/-! ### Changing a part -/

@[simp] theorem State.modThread_blocks (s : State) (t : Nat) (g : Thread → Thread) : (s.modThread t g).blocks = s.blocks := by unfold State.modThread; split <;> rfl
@[simp] theorem State.modThread_launches (s : State) (t : Nat) (g : Thread → Thread) : (s.modThread t g).launches = s.launches := by unfold State.modThread; split <;> rfl
@[simp] theorem State.modThread_cores (s : State) (t : Nat) (g : Thread → Thread) : (s.modThread t g).cores = s.cores := by unfold State.modThread; split <;> rfl
@[simp] theorem State.modThread_dies (s : State) (t : Nat) (g : Thread → Thread) : (s.modThread t g).dies = s.dies := by unfold State.modThread; split <;> rfl
@[simp] theorem State.modThread_mem (s : State) (t : Nat) (g : Thread → Thread) : (s.modThread t g).mem = s.mem := by unfold State.modThread; split <;> rfl
@[simp] theorem State.modThread_poison (s : State) (t : Nat) (g : Thread → Thread) : (s.modThread t g).poison = s.poison := by unfold State.modThread; split <;> rfl
@[simp] theorem State.modThread_peer (s : State) (t : Nat) (g : Thread → Thread) : (s.modThread t g).peer = s.peer := by unfold State.modThread; split <;> rfl
@[simp] theorem State.modThread_reqs (s : State) (t : Nat) (g : Thread → Thread) : (s.modThread t g).reqs = s.reqs := by unfold State.modThread; split <;> rfl
@[simp] theorem State.modThread_cmds (s : State) (t : Nat) (g : Thread → Thread) : (s.modThread t g).cmds = s.cmds := by unfold State.modThread; split <;> rfl
@[simp] theorem State.modThread_breads (s : State) (t : Nat) (g : Thread → Thread) : (s.modThread t g).breads = s.breads := by unfold State.modThread; split <;> rfl
@[simp] theorem State.modThread_pipes (s : State) (t : Nat) (g : Thread → Thread) : (s.modThread t g).pipes = s.pipes := by unfold State.modThread; split <;> rfl
@[simp] theorem State.modThread_recs (s : State) (t : Nat) (g : Thread → Thread) : (s.modThread t g).recs = s.recs := by unfold State.modThread; split <;> rfl
@[simp] theorem State.modThread_roundAt (s : State) (t : Nat) (g : Thread → Thread) : (s.modThread t g).roundAt = s.roundAt := by unfold State.modThread; split <;> rfl
@[simp] theorem State.modThread_queues (s : State) (t : Nat) (g : Thread → Thread) : (s.modThread t g).queues = s.queues := by unfold State.modThread; split <;> rfl
@[simp] theorem State.modThread_ctxs (s : State) (t : Nat) (g : Thread → Thread) : (s.modThread t g).ctxs = s.ctxs := by unfold State.modThread; split <;> rfl
@[simp] theorem State.modThread_xlat (s : State) (t : Nat) (g : Thread → Thread) : (s.modThread t g).xlat = s.xlat := by unfold State.modThread; split <;> rfl
@[simp] theorem State.modThread_links (s : State) (t : Nat) (g : Thread → Thread) : (s.modThread t g).links = s.links := by unfold State.modThread; split <;> rfl
@[simp] theorem State.modThread_host (s : State) (t : Nat) (g : Thread → Thread) : (s.modThread t g).host = s.host := by unfold State.modThread; split <;> rfl
@[simp] theorem State.modThread_mailbox (s : State) (t : Nat) (g : Thread → Thread) : (s.modThread t g).mailbox = s.mailbox := by unfold State.modThread; split <;> rfl
@[simp] theorem State.modThread_ocwick (s : State) (t : Nat) (g : Thread → Thread) : (s.modThread t g).ocwick = s.ocwick := by unfold State.modThread; split <;> rfl
@[simp] theorem State.modThread_ended (s : State) (t : Nat) (g : Thread → Thread) : (s.modThread t g).ended = s.ended := by unfold State.modThread; split <;> rfl
@[simp] theorem State.modThread_clock (s : State) (t : Nat) (g : Thread → Thread) : (s.modThread t g).clock = s.clock := by unfold State.modThread; split <;> rfl
@[simp] theorem State.modThread_issueQ (s : State) (t : Nat) (g : Thread → Thread) : (s.modThread t g).issueQ = s.issueQ := by unfold State.modThread; split <;> rfl
@[simp] theorem State.modThread_taken (s : State) (t : Nat) (g : Thread → Thread) : (s.modThread t g).taken = s.taken := by unfold State.modThread; split <;> rfl
@[simp] theorem State.modThread_passed (s : State) (t : Nat) (g : Thread → Thread) : (s.modThread t g).passed = s.passed := by unfold State.modThread; split <;> rfl
@[simp] theorem State.modThread_cur (s : State) (t : Nat) (g : Thread → Thread) : (s.modThread t g).cur = s.cur := by unfold State.modThread; split <;> rfl
@[simp] theorem State.modThread_inputs (s : State) (t : Nat) (g : Thread → Thread) : (s.modThread t g).inputs = s.inputs := by unfold State.modThread; split <;> rfl
@[simp] theorem State.modThread_due (s : State) (t : Nat) (g : Thread → Thread) : (s.modThread t g).due = s.due := by unfold State.modThread; split <;> rfl
@[simp] theorem State.modThread_nextId (s : State) (t : Nat) (g : Thread → Thread) : (s.modThread t g).nextId = s.nextId := by unfold State.modThread; split <;> rfl
@[simp] theorem State.modThread_tick (s : State) (t : Nat) (g : Thread → Thread) : (s.modThread t g).tick = s.tick := by unfold State.modThread; split <;> rfl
====
Copy the material above so that it matches line for line.

## Result for this exercise
/-! ### Changing a part -/

@[simp] theorem State.modThread_blocks (s : State) (t : Nat) (g : Thread → Thread) : (s.modThread t g).blocks = s.blocks := by unfold State.modThread; split <;> rfl
@[simp] theorem State.modThread_launches (s : State) (t : Nat) (g : Thread → Thread) : (s.modThread t g).launches = s.launches := by unfold State.modThread; split <;> rfl
@[simp] theorem State.modThread_cores (s : State) (t : Nat) (g : Thread → Thread) : (s.modThread t g).cores = s.cores := by unfold State.modThread; split <;> rfl
@[simp] theorem State.modThread_dies (s : State) (t : Nat) (g : Thread → Thread) : (s.modThread t g).dies = s.dies := by unfold State.modThread; split <;> rfl
@[simp] theorem State.modThread_mem (s : State) (t : Nat) (g : Thread → Thread) : (s.modThread t g).mem = s.mem := by unfold State.modThread; split <;> rfl
@[simp] theorem State.modThread_poison (s : State) (t : Nat) (g : Thread → Thread) : (s.modThread t g).poison = s.poison := by unfold State.modThread; split <;> rfl
@[simp] theorem State.modThread_peer (s : State) (t : Nat) (g : Thread → Thread) : (s.modThread t g).peer = s.peer := by unfold State.modThread; split <;> rfl
@[simp] theorem State.modThread_reqs (s : State) (t : Nat) (g : Thread → Thread) : (s.modThread t g).reqs = s.reqs := by unfold State.modThread; split <;> rfl
@[simp] theorem State.modThread_cmds (s : State) (t : Nat) (g : Thread → Thread) : (s.modThread t g).cmds = s.cmds := by unfold State.modThread; split <;> rfl
@[simp] theorem State.modThread_breads (s : State) (t : Nat) (g : Thread → Thread) : (s.modThread t g).breads = s.breads := by unfold State.modThread; split <;> rfl
@[simp] theorem State.modThread_pipes (s : State) (t : Nat) (g : Thread → Thread) : (s.modThread t g).pipes = s.pipes := by unfold State.modThread; split <;> rfl
@[simp] theorem State.modThread_recs (s : State) (t : Nat) (g : Thread → Thread) : (s.modThread t g).recs = s.recs := by unfold State.modThread; split <;> rfl
@[simp] theorem State.modThread_roundAt (s : State) (t : Nat) (g : Thread → Thread) : (s.modThread t g).roundAt = s.roundAt := by unfold State.modThread; split <;> rfl
@[simp] theorem State.modThread_queues (s : State) (t : Nat) (g : Thread → Thread) : (s.modThread t g).queues = s.queues := by unfold State.modThread; split <;> rfl
@[simp] theorem State.modThread_ctxs (s : State) (t : Nat) (g : Thread → Thread) : (s.modThread t g).ctxs = s.ctxs := by unfold State.modThread; split <;> rfl
@[simp] theorem State.modThread_xlat (s : State) (t : Nat) (g : Thread → Thread) : (s.modThread t g).xlat = s.xlat := by unfold State.modThread; split <;> rfl
@[simp] theorem State.modThread_links (s : State) (t : Nat) (g : Thread → Thread) : (s.modThread t g).links = s.links := by unfold State.modThread; split <;> rfl
@[simp] theorem State.modThread_host (s : State) (t : Nat) (g : Thread → Thread) : (s.modThread t g).host = s.host := by unfold State.modThread; split <;> rfl
@[simp] theorem State.modThread_mailbox (s : State) (t : Nat) (g : Thread → Thread) : (s.modThread t g).mailbox = s.mailbox := by unfold State.modThread; split <;> rfl
@[simp] theorem State.modThread_ocwick (s : State) (t : Nat) (g : Thread → Thread) : (s.modThread t g).ocwick = s.ocwick := by unfold State.modThread; split <;> rfl
@[simp] theorem State.modThread_ended (s : State) (t : Nat) (g : Thread → Thread) : (s.modThread t g).ended = s.ended := by unfold State.modThread; split <;> rfl
@[simp] theorem State.modThread_clock (s : State) (t : Nat) (g : Thread → Thread) : (s.modThread t g).clock = s.clock := by unfold State.modThread; split <;> rfl
@[simp] theorem State.modThread_issueQ (s : State) (t : Nat) (g : Thread → Thread) : (s.modThread t g).issueQ = s.issueQ := by unfold State.modThread; split <;> rfl
@[simp] theorem State.modThread_taken (s : State) (t : Nat) (g : Thread → Thread) : (s.modThread t g).taken = s.taken := by unfold State.modThread; split <;> rfl
@[simp] theorem State.modThread_passed (s : State) (t : Nat) (g : Thread → Thread) : (s.modThread t g).passed = s.passed := by unfold State.modThread; split <;> rfl
@[simp] theorem State.modThread_cur (s : State) (t : Nat) (g : Thread → Thread) : (s.modThread t g).cur = s.cur := by unfold State.modThread; split <;> rfl
@[simp] theorem State.modThread_inputs (s : State) (t : Nat) (g : Thread → Thread) : (s.modThread t g).inputs = s.inputs := by unfold State.modThread; split <;> rfl
@[simp] theorem State.modThread_due (s : State) (t : Nat) (g : Thread → Thread) : (s.modThread t g).due = s.due := by unfold State.modThread; split <;> rfl
@[simp] theorem State.modThread_nextId (s : State) (t : Nat) (g : Thread → Thread) : (s.modThread t g).nextId = s.nextId := by unfold State.modThread; split <;> rfl
@[simp] theorem State.modThread_tick (s : State) (t : Nat) (g : Thread → Thread) : (s.modThread t g).tick = s.tick := by unfold State.modThread; split <;> rfl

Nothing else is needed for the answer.